Ich denk mal die Sache ist erledigt.



Bêamos schrieb:


> ok ihr habt mich überzeugt, ich werde mir wohl
> 
> Notebookcheck: Test Medion Akoya X7811 Gaming-Notebook
> 
> zulegen und für das restliche geld meinen desktop pc mit einer neuen graka ausrüsten und mir nen bissel equipment zulegen


----------



## MaTzElUxE (8. August 2010)

Zerebo schrieb:


> Die 2* 5870 werden bei passenden Spielen schneller sein.Allerdings mit den ganzen Problemen von Crossfire.(Mikroruckler,Treiber)
> Solltest aber bedenken das die 5870 für Notebooks grad mal einer 5770 entspricht und auch die 480M wohl eher in Richtung 460 Desktop geht.
> Zukunftsicher sind beide nicht.Bei der Auflösung wirst du jetzt schon nicht alles auf Maximum Details spielen können.
> Ein Pc wäre für den Preis vielfaches schneller.
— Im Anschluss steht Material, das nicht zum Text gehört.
/-- Words of class 0xC (R49). -/
noncomputable def decodeC (w : Nat) : Decoded :=
  match fld w 5 0 with
  | 0 => .ok (.bload (BitVec.ofNat 6 (fld w 6 22)) (BitVec.ofNat 6 (fld w 6 16)) (BitVec.ofNat 6 (fld w 6 10)) (BitVec.ofNat 5 (fld w 5 5)))
  | 1 => .ok (.mma (BitVec.ofNat 6 (fld w 6 22)) (BitVec.ofNat 6 (fld w 6 16)) (BitVec.ofNat 6 (fld w 6 10)) (BitVec.ofNat 5 (fld w 5 5)))
  | 2 => .ok (.mmas (BitVec.ofNat 6 (fld w 6 22)) (BitVec.ofNat 6 (fld w 6 16)) (BitVec.ofNat 6 (fld w 6 10)) (BitVec.ofNat 5 (fld w 5 5)))
  | 3 => .ok (.tzero (BitVec.ofNat 6 (fld w 6 22)) (BitVec.ofNat 6 (fld w 6 16)) (BitVec.ofNat 6 (fld w 6 10)) (BitVec.ofNat 5 (fld w 5 5)))
  | 4 => .ok (.tdrain (BitVec.ofNat 6 (fld w 6 22)) (BitVec.ofNat 6 (fld w 6 16)) (BitVec.ofNat 6 (fld w 6 10)) (BitVec.ofNat 5 (fld w 5 5)))
  | 5 => .ok (.tfill (BitVec.ofNat 6 (fld w 6 22)) (BitVec.ofNat 6 (fld w 6 16)) (BitVec.ofNat 6 (fld w 6 10)) (BitVec.ofNat 5 (fld w 5 5)))
  | 8 => .ok (.xtrav (BitVec.ofNat 6 (fld w 6 22)) (BitVec.ofNat 6 (fld w 6 16)) (BitVec.ofNat 6 (fld w 6 10)) (BitVec.ofNat 5 (fld w 5 5)))
  | 9 => .ok (.xtravRes (BitVec.ofNat 6 (fld w 6 22)) (BitVec.ofNat 6 (fld w 6 16)) (BitVec.ofNat 6 (fld w 6 10)) (BitVec.ofNat 5 (fld w 5 5)))
  | 16 => .ok (.copy (BitVec.ofNat 6 (fld w 6 22)) (BitVec.ofNat 6 (fld w 6 16)) (BitVec.ofNat 6 (fld w 6 10)) (BitVec.ofNat 5 (fld w 5 5)))
  | 17 => .ok (.scatter (BitVec.ofNat 6 (fld w 6 22)) (BitVec.ofNat 6 (fld w 6 16)) (BitVec.ofNat 6 (fld w 6 10)) (BitVec.ofNat 5 (fld w 5 5)))
  | 18 => .ok (.restripe (BitVec.ofNat 6 (fld w 6 22)) (BitVec.ofNat 6 (fld w 6 16)) (BitVec.ofNat 6 (fld w 6 10)) (BitVec.ofNat 5 (fld w 5 5)))
  | 19 => .ok (.coll (BitVec.ofNat 6 (fld w 6 22)) (BitVec.ofNat 6 (fld w 6 16)) (BitVec.ofNat 6 (fld w 6 10)) (BitVec.ofNat 5 (fld w 5 5)))
  | 24 => .ok (.enc (BitVec.ofNat 6 (fld w 6 22)) (BitVec.ofNat 6 (fld w 6 16)) (BitVec.ofNat 6 (fld w 6 10)) (BitVec.ofNat 5 (fld w 5 5)))
  | 25 => .ok (.emit (BitVec.ofNat 6 (fld w 6 22)) (BitVec.ofNat 6 (fld w 6 16)) (BitVec.ofNat 6 (fld w 6 10)) (BitVec.ofNat 5 (fld w 5 5)))
  | 26 => .ok (.ndone (BitVec.ofNat 6 (fld w 6 22)) (BitVec.ofNat 6 (fld w 6 16)) (BitVec.ofNat 6 (fld w 6 10)) (BitVec.ofNat 5 (fld w 5 5)))
  | 27 => .ok (.tcbarm (BitVec.ofNat 6 (fld w 6 22)) (BitVec.ofNat 6 (fld w 6 16)) (BitVec.ofNat 6 (fld w 6 10)) (BitVec.ofNat 5 (fld w 5 5)))
  | 28 => .ok (.tcbret (BitVec.ofNat 6 (fld w 6 22)) (BitVec.ofNat 6 (fld w 6 16)) (BitVec.ofNat 6 (fld w 6 10)) (BitVec.ofNat 5 (fld w 5 5)))
  | _ => .error .unassigned

/-- Words of class 0xD (R49). -/
noncomputable def decodeD (w : Nat) : Decoded :=
  match fld w 7 0 with
  | 0 => .ok (.sadd (BitVec.ofNat 7 (fld w 7 21)) (BitVec.ofNat 7 (fld w 7 14)) (BitVec.ofNat 7 (fld w 7 7)))
  | 1 => .ok (.ssub (BitVec.ofNat 7 (fld w 7 21)) (BitVec.ofNat 7 (fld w 7 14)) (BitVec.ofNat 7 (fld w 7 7)))
  | 2 => .ok (.smul (BitVec.ofNat 7 (fld w 7 21)) (BitVec.ofNat 7 (fld w 7 14)) (BitVec.ofNat 7 (fld w 7 7)))
  | 3 => .ok (.sand (BitVec.ofNat 7 (fld w 7 21)) (BitVec.ofNat 7 (fld w 7 14)) (BitVec.ofNat 7 (fld w 7 7)))
  | 4 => .ok (.sor (BitVec.ofNat 7 (fld w 7 21)) (BitVec.ofNat 7 (fld w 7 14)) (BitVec.ofNat 7 (fld w 7 7)))
  | 5 => .ok (.sxor (BitVec.ofNat 7 (fld w 7 21)) (BitVec.ofNat 7 (fld w 7 14)) (BitVec.ofNat 7 (fld w 7 7)))
  | 6 => .ok (.sshl (BitVec.ofNat 7 (fld w 7 21)) (BitVec.ofNat 7 (fld w 7 14)) (BitVec.ofNat 7 (fld w 7 7)))
  | 7 => .ok (.sshr (BitVec.ofNat 7 (fld w 7 21)) (BitVec.ofNat 7 (fld w 7 14)) (BitVec.ofNat 7 (fld w 7 7)))
  | 8 => .ok (.ssar (BitVec.ofNat 7 (fld w 7 21)) (BitVec.ofNat 7 (fld w 7 14)) (BitVec.ofNat 7 (fld w 7 7)))
  | 9 => .ok (.smin (BitVec.ofNat 7 (fld w 7 21)) (BitVec.ofNat 7 (fld w 7 14)) (BitVec.ofNat 7 (fld w 7 7)))
  | 10 => .ok (.smax (BitVec.ofNat 7 (fld w 7 21)) (BitVec.ofNat 7 (fld w 7 14)) (BitVec.ofNat 7 (fld w 7 7)))
  | 11 => .ok (.sminu (BitVec.ofNat 7 (fld w 7 21)) (BitVec.ofNat 7 (fld w 7 14)) (BitVec.ofNat 7 (fld w 7 7)))
  | 12 => .ok (.smaxu (BitVec.ofNat 7 (fld w 7 21)) (BitVec.ofNat 7 (fld w 7 14)) (BitVec.ofNat 7 (fld w 7 7)))
  | 13 => if fld w 1 24 == 0 then .ok (.scmp (BitVec.ofNat 3 (fld w 3 25)) (BitVec.ofNat 3 (fld w 3 21)) (BitVec.ofNat 7 (fld w 7 14)) (BitVec.ofNat 7 (fld w 7 7))) else .error .nonzeroField
  | 15 => if fld w 7 7 == 0 then .ok (.smov (BitVec.ofNat 7 (fld w 7 21)) (BitVec.ofNat 7 (fld w 7 14))) else .error .nonzeroField
  | 16 => .ok (.saddi (BitVec.ofNat 7 (fld w 7 21)) (BitVec.ofNat 7 (fld w 7 14)) (BitVec.ofNat 7 (fld w 7 7)))
  | 17 => if fld w 2 12 == 0 then .ok (.sshli (BitVec.ofNat 7 (fld w 7 21)) (BitVec.ofNat 7 (fld w 7 14)) (BitVec.ofNat 5 (fld w 5 7))) else .error .nonzeroField
  | 18 => if fld w 2 12 == 0 then .ok (.sshri (BitVec.ofNat 7 (fld w 7 21)) (BitVec.ofNat 7 (fld w 7 14)) (BitVec.ofNat 5 (fld w 5 7))) else .error .nonzeroField
  | 19 => if fld w 2 12 == 0 then .ok (.ssari (BitVec.ofNat 7 (fld w 7 21)) (BitVec.ofNat 7 (fld w 7 14)) (BitVec.ofNat 5 (fld w 5 7))) else .error .nonzeroField
  | 24 => if fld w 7 7 == 0 then .ok (.v2s (BitVec.ofNat 7 (fld w 7 21)) (BitVec.ofNat 7 (fld w 7 14))) else .error .nonzeroField
  | 25 => if fld w 7 7 == 0 then .ok (.s2v (BitVec.ofNat 7 (fld w 7 21)) (BitVec.ofNat 7 (fld w 7 14))) else .error .nonzeroField
  | 26 => .ok (.sld32 (BitVec.ofNat 7 (fld w 7 21)) (BitVec.ofNat 7 (fld w 7 14)) (BitVec.ofNat 7 (fld w 7 7)))
  | 27 => .ok (.sst32 (BitVec.ofNat 7 (fld w 7 21)) (BitVec.ofNat 7 (fld w 7 14)) (BitVec.ofNat 7 (fld w 7 7)))
  | 28 => .ok (.sadd64 (BitVec.ofNat 7 (fld w 7 21)) (BitVec.ofNat 7 (fld w 7 14)) (BitVec.ofNat 7 (fld w 7 7)))
  | _ => .error .unassigned

/-- Words of class 0xE (R49). -/
noncomputable def decodeE (w : Nat) : Decoded :=
  match fld w 7 0 with
  | 0 => .ok (.srd (BitVec.ofNat 7 (fld w 7 21)) (BitVec.ofNat 14 (fld w 14 7)))
  | 1 => .ok (.swr (BitVec.ofNat 7 (fld w 7 21)) (BitVec.ofNat 14 (fld w 14 7)))
  | 2 => if fld w 21 7 == 0 then .ok (.tret) else .error .nonzeroField
  | 3 => if fld w 7 7 == 0 && fld w 7 21 == 0 then .ok (.tinv (BitVec.ofNat 7 (fld w 7 14))) else .error .nonzeroField
  | 4 => if fld w 21 7 == 0 then .ok (.tinva) else .error .nonzeroField
  | 5 => .ok (.pinv (BitVec.ofNat 7 (fld w 7 21)) (BitVec.ofNat 7 (fld w 7 14)) (BitVec.ofNat 7 (fld w 7 7)))
  | 6 => if fld w 7 14 == 0 then .ok (.pinva (BitVec.ofNat 7 (fld w 7 21)) (BitVec.ofNat 7 (fld w 7 7))) else .error .nonzeroField
  | 7 => .ok (.launch (BitVec.ofNat 7 (fld w 7 21)) (BitVec.ofNat 7 (fld w 7 14)) (BitVec.ofNat 7 (fld w 7 7)))
  | 8 => if fld w 14 7 == 0 then .ok (.ckpt (BitVec.ofNat 7 (fld w 7 21))) else .error .nonzeroField
  | 9 => .ok (.keyset (BitVec.ofNat 7 (fld w 7 21)) (BitVec.ofNat 7 (fld w 7 14)) (BitVec.ofNat 7 (fld w 7 7)))
  | 10 => if fld w 7 7 == 0 && fld w 7 21 == 0 then .ok (.keyerase (BitVec.ofNat 7 (fld w 7 14))) else .error .nonzeroField
  | 11 => .ok (.ustat (BitVec.ofNat 7 (fld w 7 21)) (BitVec.ofNat 7 (fld w 7 14)) (BitVec.ofNat 7 (fld w 7 7)))
  | 64 => .ok (.slnew (BitVec.ofNat 7 (fld w 7 21)) (BitVec.ofNat 7 (fld w 7 14)) (BitVec.ofNat 7 (fld w 7 7)))
  | 65 => if fld w 7 7 == 0 then .ok (.sldel (BitVec.ofNat 7 (fld w 7 21)) (BitVec.ofNat 7 (fld w 7 14))) else .error .nonzeroField
  | 66 => .ok (.slassign (BitVec.ofNat 7 (fld w 7 21)) (BitVec.ofNat 7 (fld w 7 14)) (BitVec.ofNat 7 (fld w 7 7)))
  | 67 => .ok (.slquiesce (BitVec.ofNat 7 (fld w 7 21)) (BitVec.ofNat 7 (fld w 7 14)) (BitVec.ofNat 7 (fld w 7 7)))
  | 68 => if fld w 7 7 == 0 then .ok (.slresume (BitVec.ofNat 7 (fld w 7 21)) (BitVec.ofNat 7 (fld w 7 14))) else .error .nonzeroField
  | 69 => .ok (.slsplit (BitVec.ofNat 7 (fld w 7 21)) (BitVec.ofNat 7 (fld w 7 14)) (BitVec.ofNat 7 (fld w 7 7)))
  | 70 => if fld w 7 7 == 0 then .ok (.slfuse (BitVec.ofNat 7 (fld w 7 21)) (BitVec.ofNat 7 (fld w 7 14))) else .error .nonzeroField
  | 71 => .ok (.slways (BitVec.ofNat 7 (fld w 7 21)) (BitVec.ofNat 7 (fld w 7 14)) (BitVec.ofNat 7 (fld w 7 7)))
  | 72 => .ok (.slplace (BitVec.ofNat 7 (fld w 7 21)) (BitVec.ofNat 7 (fld w 7 14)) (BitVec.ofNat 7 (fld w 7 7)))
  | 73 => .ok (.slquota (BitVec.ofNat 7 (fld w 7 21)) (BitVec.ofNat 7 (fld w 7 14)) (BitVec.ofNat 7 (fld w 7 7)))
  | 74 => if fld w 7 7 == 0 then .ok (.slreset (BitVec.ofNat 7 (fld w 7 21)) (BitVec.ofNat 7 (fld w 7 14))) else .error .nonzeroField
  | 75 => .ok (.slstat (BitVec.ofNat 7 (fld w 7 21)) (BitVec.ofNat 7 (fld w 7 14)) (BitVec.ofNat 7 (fld w 7 7)))
  | _ => .error .unassigned

/-- Words of class 0xF (R49). -/
noncomputable def decodeF (w : Nat) : Decoded :=
  match fld w 4 24 with
  | 0 => if fld w 11 0 == 0 then .ok (.rep (BitVec.ofNat 6 (fld w 6 18)) (bit w 17) (bit w 16) (bit w 15) (BitVec.ofNat 4 (fld w 4 11))) else .error .nonzeroField
  | 1 => if fld w 20 0 == 0 then .ok (.ifp (BitVec.ofNat 3 (fld w 3 21)) (bit w 20)) else .error .nonzeroField
  | 2 => if fld w 22 0 == 0 then .ok (.limm (BitVec.ofNat 2 (fld w 2 22))) else .error .nonzeroField
  | 3 => if fld w 21 0 == 0 then .ok (.swin (BitVec.ofNat 3 (fld w 3 21))) else .error .nonzeroField
  | _ => .error .unassigned

/-- R36: bits [31:28] give the class. -/
noncomputable def decodeRaw (w : Nat) : Decoded :=
  match fld w 4 28 with
  | 0 => decode0 w
  | 1 => decode1 w
  | 2 => decode2 w
  | 3 => decode3 w
  | 4 => decode4 w
  | 5 => decode5 w
  | 6 => decode6 w
  | 7 => decode7 w
  | 8 => decode8 w
  | 9 => decode9 w
  | 10 => decodeA w
  | 11 => decodeB w
  | 12 => decodeC w
  | 13 => decodeD w
  | 14 => decodeE w
  | 15 => decodeF w
  | _ => .error .unassigned

/-- R57: the instruction or prefix word `w`, or the name of what makes it illegal on its own. -/
noncomputable def decodeWord (w : BitVec 32) : Decoded :=
  match decodeRaw w.toNat with
  | .ok i =>
    match i.defect with
    | none => .ok i
    | some d => .error (.defect d)
  | .error e => .error e

/-- The instruction of a word given as the opcode table numbers its bits; every row is one 32-bit word. -/
noncomputable def decodeTableWord (nbits w : Nat) : Option Instr :=
  if nbits = 32 then (decodeWord (BitVec.ofNat 32 w)).toOption else none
Die Notebook 480gtx entspricht der desktop 260gtx nicht der 460gtx.

Und wenn du nur auf Leistung der Graka gehst, ist die 480gtx besser. Wenn du aber Preis/Leistung/Leistungsaufnahme in betracht ziehst ist die 5870 extrem besser als die 480gtx.


----------



## alm0st (8. August 2010)

Den negativen Hype den die Leute immer um Multi-GPU Systeme machen kann ich nicht so ganz verstehen. Kommt mir so vor als würde der Großteil alleine nach Hören-Sagen ihre Aussagen treffen. Microruckler tretten in erster Linie unter 55-60 FPS auf - stark nach persönlichem Empfinden abhängig. Und Treiberprobleme? Hatte ich in über 12 Monaten mit meine CFX Gespann noch gar nicht - abgesehen von denen, die unabhängig davon auftratten (z.B. BFBC2 Ladezeit).


----------



## mySN.de (10. August 2010)

@ R.e.A.c.T : WORD ! 

Seit Mitte 2009 mit den ersten GTX 280M SLI - Notebooks tritt das Problem nicht mehr auf. ( Testberichte bestätigen dies )

Kürzlich war ein GTX 285M SLI Gerät @ PCGH - hier gab es auch kein derartiges Feedback.

Von der Lesitungsaufnahme / Geräuschentwicklung und Akkulaufzeit gibt es zwischen den Multi-GPU und Single-GPU Systemen ( wohl bemerkt im gleichen Gerät welches aufrüstbar ist und schon als Single-System die Option bietet Multi-Systeme zu supporten ) kaum Unterschiede.


----------